* [Supplied records]:
-- ==== Sys2Proof/Machine/ExecFabric.lean ====
section
/-! DEFINITION. Commands of the mesh and of the network interface (R316 to R348). -/
namespace Sys2Proof.Machine

/-- A scheduled mesh entry member moves its data over its slots, missing or clashing as found (R323). -/
def execMeshMemberStart (tenancy : TenancyIx) (entry member : BitVec 16) (ue : List Nat) (s : State) : Host.Outcome State Fault Refusal :=
  .next (s.on fun s => (s.memberStart tenancy.val entry.toNat member.toNat ue).autoRetires s)

/-- A router sends a waiting unscheduled flit in a free slot (R320). -/
def execUnschedFlitForward (router : BlockIx) (fc : BitVec 13) (ue : List Nat) (s : State) : Host.Outcome State Fault Refusal :=
  .next (s.on fun s => if s.frozen then s else s.flitForward router.val fc.toNat ue)

/-- A packet arriving on a port is key-checked and routed, delivered or dropped (R337). -/
def execPacketArrive (port : PortIx) (s : State) : Host.Outcome State Fault Refusal :=
  .next (s.on fun s => if s.frozen then s else s.packetArrive port.val)

/-- A WRITE packet is applied to its target and acknowledged if unscheduled (R340). -/
def execWrite (s : State) : Host.Outcome State Fault Refusal :=
  .next (s.on fun s => s.deliver 1 Lanorun.applyWrite)

/-- An ENGINE packet queues its command record (R330). -/
def execEngine (s : State) : Host.Outcome State Fault Refusal :=
  .next (s.on fun s => s.deliver 2 Lanorun.applyEngine)

/-- A READ_DATA packet writes its reply payload to its target (R340). -/
def execReadData (s : State) : Host.Outcome State Fault Refusal :=
  .next (s.on fun s => s.deliver 3 Lanorun.applyWrite)

/-- A MGMT_WRITE writes the firmware work area (R330). -/
def execMgmtWrite (s : State) : Host.Outcome State Fault Refusal :=
  .next (s.on fun s => s.deliver 4 Lanorun.mgmtArrive)

/-- An ACK frees the source's re-send record (R343). -/
def execAck (s : State) : Host.Outcome State Fault Refusal :=
  .next (s.on fun s => s.deliver 0x10 Lanorun.applyAck)

/-- A NACK triggers re-send or give-up by its reason (R343). -/
def execNack (s : State) : Host.Outcome State Fault Refusal :=
  .next (s.on fun s => s.deliver 0x11 Lanorun.applyNack)

/-- A READ_REQ is accepted by the read engine or refused BUSY (R346). -/
def execReadReq (s : State) : Host.Outcome State Fault Refusal :=
  .next (s.on fun s => s.deliver 0x12 Lanorun.applyReadReq)

/-- A fault notice stops a RUNNING tenancy at its next Bell and sets the restart frame (R97). -/
def execFaultNotice (s : State) : Host.Outcome State Fault Refusal :=
  .next (s.on fun s => s.deliver 0x13 (fun s k => s.applyNotice k false))

/-- A halt notice halts the partition at the next Bell (R98). -/
def execHaltNotice (s : State) : Host.Outcome State Fault Refusal :=
  .next (s.on fun s => s.deliver 0x14 (fun s k => s.applyNotice k true))

/-- A MSG packet is written into CR0 or CR1 (R245). -/
def execMsg (s : State) : Host.Outcome State Fault Refusal :=
  .next (s.on fun s => s.deliver 0x15 Lanorun.applyMsg)

/-- The read engine sends READ_DATA packets for an accepted request (R346). -/
def execReadEngineReply (s : State) : Host.Outcome State Fault Refusal :=
  .next (s.on fun s => if s.frozen then s else s.readReply)

/-- A re-send record's timer expires and the packet is re-sent or given up (R343). -/
def execResendTimeout (tag : BitVec 32) (s : State) : Host.Outcome State Fault Refusal :=
  .next (s.on fun s => if s.frozen then s else s.resendTimeout tag.toNat)

/-- A duplicate-filter pair ages out (R344). -/
def execFilterExpire (src : BitVec 14) (tag : BitVec 32) (s : State) : Host.Outcome State Fault Refusal :=
  .next (s.on fun s => s.filterExpire src.toNat tag.toNat)

/-- A write to MOD_NI_SEND makes the network interface send the described packet (R346). -/
def execNiSend (key : BitVec 16) (addr : BitVec 39) (s : State) : Host.Outcome State Fault Refusal :=
  .next (s.on fun s => s.niSend key.toNat addr.toNat)

/-- Setting HOLD stops TC1 and TC2 sends and re-send timers (R348). -/
def execHoldWrite (on : Bool) (s : State) : Host.Outcome State Fault Refusal :=
  .next (s.on fun s => s.holdWrite on)

end Sys2Proof.Machine
end

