/-- The command is well formed. -/
def Instr.wf : Instr → Bool
  | .regWrite who _ _ => who.wf
  | .counterSnap _ => true
  | .ovfClear _ => true
  | .bell _ => true
  | .lockGained => true
  | .blfSnap => true
  | .restart => true
  | .blfLeaveFreerun => true
  | .ptpCoarseStep => true
  | .timeReceive _ unit t4 own => unit.wf && decide (own < 2 ^ 52) && decide (t4 < 2 ^ 80)
  | .parentLost => true
  | .holdoverBoundGrow => true
  | .slotArm _ => true
  | .slotCancel _ => true
  | .activatePlan _ => true
  | .switchBank _ => true
  | .freeze _ => true
  | .event _ => true
  | .slotMissedFrozen _ => true
  | .planStepWrite _ _ => true
  | .modeCalibratedWrite _ => true
  | .modeAlignedWrite _ => true
  | .alignDone _ _ => true
  | .monitorEvaluate margins sensors vaults => margins.length == 16 && sensors.length == 64 && vaults.length == 8
  | .droopDetect _ => true
  | .planLoad _ => true
  | .loadDomainsReady => true
  | .unload _ => true
  | .abort _ => true
  | .slipBeyondSlack _ _ => true
  | .bundleIssue _ _ => true
  | .idleRepeat _ _ => true
  | .resultLand _ _ => true
  | .add _ body ext => bodyIs (decodeS body.toNat (ext.map (·.toNat))) .add
  | .sub _ body ext => bodyIs (decodeS body.toNat (ext.map (·.toNat))) .sub
  | .and _ body ext => bodyIs (decodeS body.toNat (ext.map (·.toNat))) .and
  | .or _ body ext => bodyIs (decodeS body.toNat (ext.map (·.toNat))) .or
  | .xor _ body ext => bodyIs (decodeS body.toNat (ext.map (·.toNat))) .xor
  | .sll _ body ext => bodyIs (decodeS body.toNat (ext.map (·.toNat))) .sll
  | .srl _ body ext => bodyIs (decodeS body.toNat (ext.map (·.toNat))) .srl
  | .sra _ body ext => bodyIs (decodeS body.toNat (ext.map (·.toNat))) .sra
  | .min _ body ext => bodyIs (decodeS body.toNat (ext.map (·.toNat))) .min
  | .max _ body ext => bodyIs (decodeS body.toNat (ext.map (·.toNat))) .max
  | .minu _ body ext => bodyIs (decodeS body.toNat (ext.map (·.toNat))) .minu
  | .maxu _ body ext => bodyIs (decodeS body.toNat (ext.map (·.toNat))) .maxu
  | .mul _ body ext => bodyIs (decodeS body.toNat (ext.map (·.toNat))) .mul
  | .mulhu _ body ext => bodyIs (decodeS body.toNat (ext.map (·.toNat))) .mulhu
  | .addi _ body ext => bodyIs (decodeS body.toNat (ext.map (·.toNat))) .addi
  | .andi _ body ext => bodyIs (decodeS body.toNat (ext.map (·.toNat))) .andi
  | .ori _ body ext => bodyIs (decodeS body.toNat (ext.map (·.toNat))) .ori
  | .xori _ body ext => bodyIs (decodeS body.toNat (ext.map (·.toNat))) .xori
  | .slli _ body ext => bodyIs (decodeS body.toNat (ext.map (·.toNat))) .slli
  | .srli _ body ext => bodyIs (decodeS body.toNat (ext.map (·.toNat))) .srli
  | .srai _ body ext => bodyIs (decodeS body.toNat (ext.map (·.toNat))) .srai
  | .cmpEq _ body ext => bodyIs (decodeS body.toNat (ext.map (·.toNat))) .cmpEq
  | .cmpNe _ body ext => bodyIs (decodeS body.toNat (ext.map (·.toNat))) .cmpNe
  | .cmpLt _ body ext => bodyIs (decodeS body.toNat (ext.map (·.toNat))) .cmpLt
  | .cmpGe _ body ext => bodyIs (decodeS body.toNat (ext.map (·.toNat))) .cmpGe
  | .cmpLtu _ body ext => bodyIs (decodeS body.toNat (ext.map (·.toNat))) .cmpLtu
  | .cmpGeu _ body ext => bodyIs (decodeS body.toNat (ext.map (·.toNat))) .cmpGeu
  | .cmpeqi _ body ext => bodyIs (decodeS body.toNat (ext.map (·.toNat))) .cmpeqi
  | .cmplti _ body ext => bodyIs (decodeS body.toNat (ext.map (·.toNat))) .cmplti
  | .cmpgei _ body ext => bodyIs (decodeS body.toNat (ext.map (·.toNat))) .cmpgei
  | .cmpltui _ body ext => bodyIs (decodeS body.toNat (ext.map (·.toNat))) .cmpltui
  | .plogAnd _ body ext => bodyIs (decodeS body.toNat (ext.map (·.toNat))) .plogAnd
  | .plogOr _ body ext => bodyIs (decodeS body.toNat (ext.map (·.toNat))) .plogOr
  | .plogXor _ body ext => bodyIs (decodeS body.toNat (ext.map (·.toNat))) .plogXor
  | .plogAndn _ body ext => bodyIs (decodeS body.toNat (ext.map (·.toNat))) .plogAndn
  | .fadd _ body ext => bodyIs (decodeS body.toNat (ext.map (·.toNat))) .fadd
  | .fsub _ body ext => bodyIs (decodeS body.toNat (ext.map (·.toNat))) .fsub
  | .fmul _ body ext => bodyIs (decodeS body.toNat (ext.map (·.toNat))) .fmul
  | .fmin _ body ext => bodyIs (decodeS body.toNat (ext.map (·.toNat))) .fmin
  | .fmax _ body ext => bodyIs (decodeS body.toNat (ext.map (·.toNat))) .fmax
  | .fcvtfi _ body ext => bodyIs (decodeS body.toNat (ext.map (·.toNat))) .fcvtfi
  | .fcvtif _ body ext => bodyIs (decodeS body.toNat (ext.map (·.toNat))) .fcvtif
  | .mfs _ body ext => bodyIs (decodeS body.toNat (ext.map (·.toNat))) .mfs
  | .b _ body ext => bodyIs (decodeS body.toNat (ext.map (·.toNat))) .b
  | .bal _ body ext => bodyIs (decodeS body.toNat (ext.map (·.toNat))) .bal
  | .jr _ body ext => bodyIs (decodeS body.toNat (ext.map (·.toNat))) .jr
  | .jalr _ body ext => bodyIs (decodeS body.toNat (ext.map (·.toNat))) .jalr
  | .viadd _ body => bodyIs (decodeV body.toNat) .viadd
  | .visub _ body => bodyIs (decodeV body.toNat) .visub
  | .vand _ body => bodyIs (decodeV body.toNat) .vand
  | .vor _ body => bodyIs (decodeV body.toNat) .vor
  | .vxor _ body => bodyIs (decodeV body.toNat) .vxor
  | .vimin _ body => bodyIs (decodeV body.toNat) .vimin
  | .vimax _ body => bodyIs (decodeV body.toNat) .vimax
  | .vsll _ body => bodyIs (decodeV body.toNat) .vsll
  | .vsrl _ body => bodyIs (decodeV body.toNat) .vsrl
  | .vsra _ body => bodyIs (decodeV body.toNat) .vsra
  | .vimul _ body => bodyIs (decodeV body.toNat) .vimul
  | .vmov _ body => bodyIs (decodeV body.toNat) .vmov
  | .vsel _ body => bodyIs (decodeV body.toNat) .vsel
  | .vmovm _ body => bodyIs (decodeV body.toNat) .vmovm
  | .vicmpEq _ body => bodyIs (decodeV body.toNat) .vicmpEq
  | .vicmpNe _ body => bodyIs (decodeV body.toNat) .vicmpNe
  | .vicmpLt _ body => bodyIs (decodeV body.toNat) .vicmpLt
  | .vicmpLtu _ body => bodyIs (decodeV body.toNat) .vicmpLtu
  | .vfcmpEq _ body => bodyIs (decodeV body.toNat) .vfcmpEq
  | .vfcmpLt _ body => bodyIs (decodeV body.toNat) .vfcmpLt
  | .vfcmpLe _ body => bodyIs (decodeV body.toNat) .vfcmpLe
  | .vfcmpUn _ body => bodyIs (decodeV body.toNat) .vfcmpUn
  | .vfadd _ body => bodyIs (decodeV body.toNat) .vfadd
  | .vfsub _ body => bodyIs (decodeV body.toNat) .vfsub
  | .vfmul _ body => bodyIs (decodeV body.toNat) .vfmul
  | .vfmin _ body => bodyIs (decodeV body.toNat) .vfmin
  | .vfmax _ body => bodyIs (decodeV body.toNat) .vfmax
  | .vfma _ body => bodyIs (decodeV body.toNat) .vfma
  | .vfnma _ body => bodyIs (decodeV body.toNat) .vfnma
  | .vfabs _ body => bodyIs (decodeV body.toNat) .vfabs
  | .vfneg _ body => bodyIs (decodeV body.toNat) .vfneg
  | .vcvtfi _ body => bodyIs (decodeV body.toNat) .vcvtfi
  | .vcvtif _ body => bodyIs (decodeV body.toNat) .vcvtif
  | .vpack _ body => bodyIs (decodeV body.toNat) .vpack
  | .vunpk _ body => bodyIs (decodeV body.toNat) .vunpk
  | .vmxsc _ body => bodyIs (decodeV body.toNat) .vmxsc
  | .vperm _ body => bodyIs (decodeV body.toNat) .vperm
  | .vrot _ body => bodyIs (decodeV body.toNat) .vrot
  | .vbcl _ body => bodyIs (decodeV body.toNat) .vbcl
  | .vexp _ body => bodyIs (decodeV body.toNat) .vexp
  | .vexp2 _ body => bodyIs (decodeV body.toNat) .vexp2
  | .vlog _ body => bodyIs (decodeV body.toNat) .vlog
  | .vlog2 _ body => bodyIs (decodeV body.toNat) .vlog2
  | .vrcp _ body => bodyIs (decodeV body.toNat) .vrcp
  | .vrsqrt _ body => bodyIs (decodeV body.toNat) .vrsqrt
  | .vrsum _ body => bodyIs (decodeV body.toNat) .vrsum
  | .vrmax _ body => bodyIs (decodeV body.toNat) .vrmax
  | .vrmin _ body => bodyIs (decodeV body.toNat) .vrmin
  | .vrisum _ body => bodyIs (decodeV body.toNat) .vrisum
  | .vrmsk _ body => bodyIs (decodeV body.toNat) .vrmsk
  | .vstat _ body => bodyIs (decodeV body.toNat) .vstat
  | .vsmxp _ body => bodyIs (decodeV body.toNat) .vsmxp
  | .vlse _ body => bodyIs (decodeV body.toNat) .vlse
  | .vpmrg _ body => bodyIs (decodeV body.toNat) .vpmrg
  | .vonrm _ body => bodyIs (decodeV body.toNat) .vonrm
  | .vnrmf _ body => bodyIs (decodeV body.toNat) .vnrmf
  | .vslli _ body => bodyIs (decodeV body.toNat) .vslli
  | .vsrli _ body => bodyIs (decodeV body.toNat) .vsrli
  | .vsrai _ body => bodyIs (decodeV body.toNat) .vsrai
  | .vmovmi _ body => bodyIs (decodeV body.toNat) .vmovmi
  | .vrng _ body => bodyIs (decodeV body.toNat) .vrng
  | .vscl2 _ body => bodyIs (decodeV body.toNat) .vscl2
  | .vclampi _ body => bodyIs (decodeV body.toNat) .vclampi
  | .mma _ body => bodyIs (decodeM body.toNat) .mma
  | .drain _ body => bodyIs (decodeM body.toNat) .drain
  | .drainl _ body => bodyIs (decodeM body.toNat) .drainl
  | .mladd _ body => bodyIs (decodeM body.toNat) .mladd
  | .binit _ body => bodyIs (decodeM body.toNat) .binit
  | .ldv _ body => bodyIs (decodeL body.toNat) .ldv
  | .lds _ body => bodyIs (decodeL body.toNat) .lds
  | .ldw _ body => bodyIs (decodeL body.toNat) .ldw
  | .ldc _ body => bodyIs (decodeL body.toNat) .ldc
  | .stv _ body => bodyIs (decodeT body.toNat) .stv
  | .sts _ body => bodyIs (decodeT body.toNat) .sts
  | .stw _ body => bodyIs (decodeT body.toNat) .stw
  | .stc _ body => bodyIs (decodeT body.toNat) .stc
  | .waitpos _ body => bodyIs (decodeY body.toNat) .waitpos
  | .efs _ body => bodyIs (decodeY body.toNat) .efs
  | .twait _ body => bodyIs (decodeY body.toNat) .twait
  | .tadd _ body => bodyIs (decodeY body.toNat) .tadd
  | .ttest _ body => bodyIs (decodeY body.toNat) .ttest
  | .send _ body => bodyIs (decodeY body.toNat) .send
  | .cofferScheduledRead _ => true
  | .cellStart _ => true
  | .cellStop _ => true
  | .cellStep _ => true
  | .cellStopped _ => true
  | .tallyAddWrite _ _ => true
  | .arrivalLand _ => true
  | .vaultReady _ => true
  | .vaultScheduledRead _ _ _ _ => true
  | .vaultScheduledWrite _ _ => true
  | .refreshWindow _ _ _ _ => true
  | .vaultBandChange _ _ => true
  | .engineCmdArrive _ => true
  | .engineCmdStart _ => true
  | .engineSuspend _ => true
  | .engineCmdComplete _ => true
  | .engineResultSlot _ _ _ _ => true
  | .attn _ _ => true
  | .reduce _ _ => true
  | .gather _ _ => true
  | .scatter _ _ => true
  | .atomic _ _ => true
  | .cringWrite _ _ => true
  | .cringConsWrite _ _ => true
  | .stewardInstruction _ _ => true
  | .wfi _ => true
  | .wideWrite _ => true
  | .stewardTimer _ => true
  | .stewardInterrupt _ => true
  | .acquire _ _ => true
  | .hand _ _ => true
  | .release _ _ => true
  | .mboxDataWrite _ _ _ _ => true
  | .wdogKick _ => true
  | .wdogExpire _ => true
  | .stewardReset _ => true
  | .stewardHalt _ _ => true
  | .stewardResetRelease _ => true
  | .linkEnableWrite _ _ => true
  | .signalDetect _ _ => true
  | .equaliseDone _ _ _ _ _ => true
  | .equaliseTimeout _ => true
  | .configReceive _ _ _ => true
  | .calibrateDone _ => true
  | .linkUnitTransmit _ => true
  | .flitUnitReceive _ _ => true
  | .lstatReceive _ _ => true
  | .nakReceive _ _ => true
  | .replayStart _ => true
  | .nakTimeout _ => true
  | .carryExceeded _ => true
  | .probationEnd _ => true
  | .frtReqReceive _ _ => true
  | .calNoticeReceive _ _ => true
  | .downNoticeReceive _ _ => true
  | .laneLockLoss _ _ => true
  | .frtDone _ => true
  | .frtTimeout _ => true
  | .retrainDone _ _ => true
  | .retrainTimeout _ => true
  | .downRetry _ => true
  | .retrain _ => true
  | .down _ => true
  | .pllCal _ => true
  | .test _ => true
  | .pllCalDone _ => true
  | .pllDrift _ _ => true
  | .testStart _ => true
  | .testStop _ _ => true
  | .meshMemberStart _ _ _ _ => true
  | .unschedFlitForward _ fc _ => decide (fc.toNat < 6250)
  | .packetArrive _ => true
  | .write => true
  | .engine => true
  | .readData => true
  | .mgmtWrite => true
  | .ack => true
  | .nack => true
  | .readReq => true
  | .faultNotice => true
  | .haltNotice => true
  | .msg => true
  | .readEngineReply => true
  | .resendTimeout _ => true
  | .filterExpire _ _ => true
  | .niSend _ _ => true
  | .holdWrite _ => true
  | .wgtLoad => true
  | .verify => true
  | .wgtAbort => true
  | .wgtChunkComplete => true
  | .wgtLoadDone => true
  | .wgtTimeout => true
  | .sqTailWrite _ => true
  | .sqEntryRead _ => true
  | .promptChunkFetched _ tokens => decide (tokens.length ≤ 4096)
  | .maskLatch => true
  | .cancel _ _ => true
  | .pause _ _ => true
  | .acctRead _ => true
  | .acctWrite _ => true
  | .acctAdd _ => true
  | .endingFlush _ => true
  | .ringWriteFail _ => true
  | .digestRecordArrive _ => true
  | .detMissing => true
  | .capclr => true
  | .hostBar0Access _ offset length _ => decide (1 ≤ length) && decide (offset.toNat + length ≤ 2 ^ 25)
  | .hostBar2Read offset length _ => decide (1 ≤ length) && decide (offset.toNat + length ≤ 2 ^ 36)
  | .hostBar2Write offset data => decide (1 ≤ data.length) && decide (offset.toNat + data.length ≤ 2 ^ 36)
  | .msixSend _ _ => true
  | .rearm _ _ => true
  | .dStateChange _ _ => true
  | .wakeRequest => true
  | .wakeExit => true
  | .perstReset _ => true
  | .perstRelease _ _ _ => true
  | .flr => true
  | .hwqDrain => true
  | .doorbell _ => true
  | .post _ => true
  | .mboxAck _ => true
  | .mboxStatusRead => true
  | .ident => true
  | .keepAck => true
  | .attest request => request.wf
  | .fwStage => true
  | .fwActivate => true
  | .ethLinkUp _ _ => true
  | .ethLinkDown _ => true
  | .ethFecUe _ _ => true
  | .roceRequestReceive _ => true
  | .roceResponseReceive _ _ _ => true
  | .roceAckTimeout _ _ => true
  | .ecnReceive _ _ => true
  | .cnpReceive _ _ => true
  | .roceRateRaise _ _ => true
  | .ptpMessageReceive _ _ _ _ _ => true
  | .mgmtFrameReceive _ frame => decide (frame.length ≤ 9216)
  | .qpCtrlWrite _ _ _ => true
  | .hotplugRemove _ => true
  | .flushDomainsOff => true
  | .insertion => true
  | .pdOn domain => decide (domain.toNat < 112)
  | .pdOff domain => decide (domain.toNat < 112)
  | .pdSwitchDone => true
  | .pdFail => true
  | .inputSample _ _ => true
  | .pmbusPoll _ _ => true
  | .clkenWrite _ => true
  | .cpclkWrite _ _ => true
  | .cmuStart => true
  | .cmuDone _ => true
  | .stageK _ _ => true
  | .stageRom => true
  | .stageHead => true
  | .stageReady => true
  | .backupCheck _ => true
  | .rtcWrite _ => true
  | .intrusion _ => true
  | .confirm => true
  | .confirmTimeout => true
  | .abortStage => true
  | .stageHoldExpire => true
  | .fwCommitEnd _ => true
  | .svcIdent _ => true
  | .svcSpdm _ request => request.wf
  | .stageWrite _ _ _ => true
  | .stageQuery _ => true
  | .stageCommit _ _ => true
  | .svcFwActivate _ _ => true
  | .setPosition _ _ => true
  | .logRead _ _ _ => true
  | .getVersion => true
  | .getCapabilities => true
  | .negotiateAlgorithms => true
  | .getDigests => true
  | .getCertificate _ _ _ => true
  | .challenge _ nonce => nonce.length == 32
  | .getMeasurements _ nonce => nonce.length == 32
  | .chainOffer _ _ _ => true
  | .chainNeed _ _ => true
  | .chainDone _ _ => true
  | .chainAbort _ => true
  | .chainNeedTimeout _ => true
  | .chainDoneTimeout _ => true
  | .kepChainWrite _ => true
  | .retire kind unit => decide (unit.toNat < retireLimit kind.toNat)
  | .hsKick _ => true
  | .hsHang _ => true
  | .hsReset _ who _ => who.wf
  | .smbStuckDetect _ => true
  | .smbVtelCycleDone _ => true
  | .recover _ => true
  | .freezeNFall _ => true
  | .freezeNow _ => true
  | .freezeTakeEffect => true
  | .resume _ => true
  | .resumeCancel => true
  | .resumeAtTr => true
  | .rbDataRead _ => true
  | .capStart => true
  | .capAbort => true
  | .capDone => true
  | .extest cells => cells.Pairwise (fun a b => a.1 < b.1)
  | .idcode => true
  | .samplePreload => true
  | .ctrlAccess _ _ _ => true
  | .ctrlAccessComplete => true
  | .jtagFreezeNow _ => true
  | .bypass => true
  | .jtagLock => true
  | .hotSwapConnect => true
  | .inputLoss _ => true
  | .hrefLoss => true
  | .clkRet => true
  | .ppsEdge _ _ => true
  | .ptpLost _ => true
  | .hrefReturn => true
  | .ebNReclose => true
  | .holdupExhausted => true
  | .holdupBankCharged => true
  | .vaultReadyTimeout _ => true
  | .pcieLinkDown => true
  | .wgtVerifyDone => true
  | .pfcFrameReceive _ _ _ => true
  | .trstAssert => true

* [Exercise prompt]: Restate word for word the entries above from the line with "(decodeV body.toNat) .vsrli" through the line with "(decodeY body.toNat) .twait", inclusive, leaving out everything else.

* [Result of this exercise]:
  | .vsrli _ body => bodyIs (decodeV body.toNat) .vsrli
  | .vsrai _ body => bodyIs (decodeV body.toNat) .vsrai
  | .vmovmi _ body => bodyIs (decodeV body.toNat) .vmovmi
  | .vrng _ body => bodyIs (decodeV body.toNat) .vrng
  | .vscl2 _ body => bodyIs (decodeV body.toNat) .vscl2
  | .vclampi _ body => bodyIs (decodeV body.toNat) .vclampi
  | .mma _ body => bodyIs (decodeM body.toNat) .mma
  | .drain _ body => bodyIs (decodeM body.toNat) .drain
  | .drainl _ body => bodyIs (decodeM body.toNat) .drainl
  | .mladd _ body => bodyIs (decodeM body.toNat) .mladd
  | .binit _ body => bodyIs (decodeM body.toNat) .binit
  | .ldv _ body => bodyIs (decodeL body.toNat) .ldv
  | .lds _ body => bodyIs (decodeL body.toNat) .lds
  | .ldw _ body => bodyIs (decodeL body.toNat) .ldw
  | .ldc _ body => bodyIs (decodeL body.toNat) .ldc
  | .stv _ body => bodyIs (decodeT body.toNat) .stv
  | .sts _ body => bodyIs (decodeT body.toNat) .sts
  | .stw _ body => bodyIs (decodeT body.toNat) .stw
  | .stc _ body => bodyIs (decodeT body.toNat) .stc
  | .waitpos _ body => bodyIs (decodeY body.toNat) .waitpos
  | .efs _ body => bodyIs (decodeY body.toNat) .efs
  | .twait _ body => bodyIs (decodeY body.toNat) .twait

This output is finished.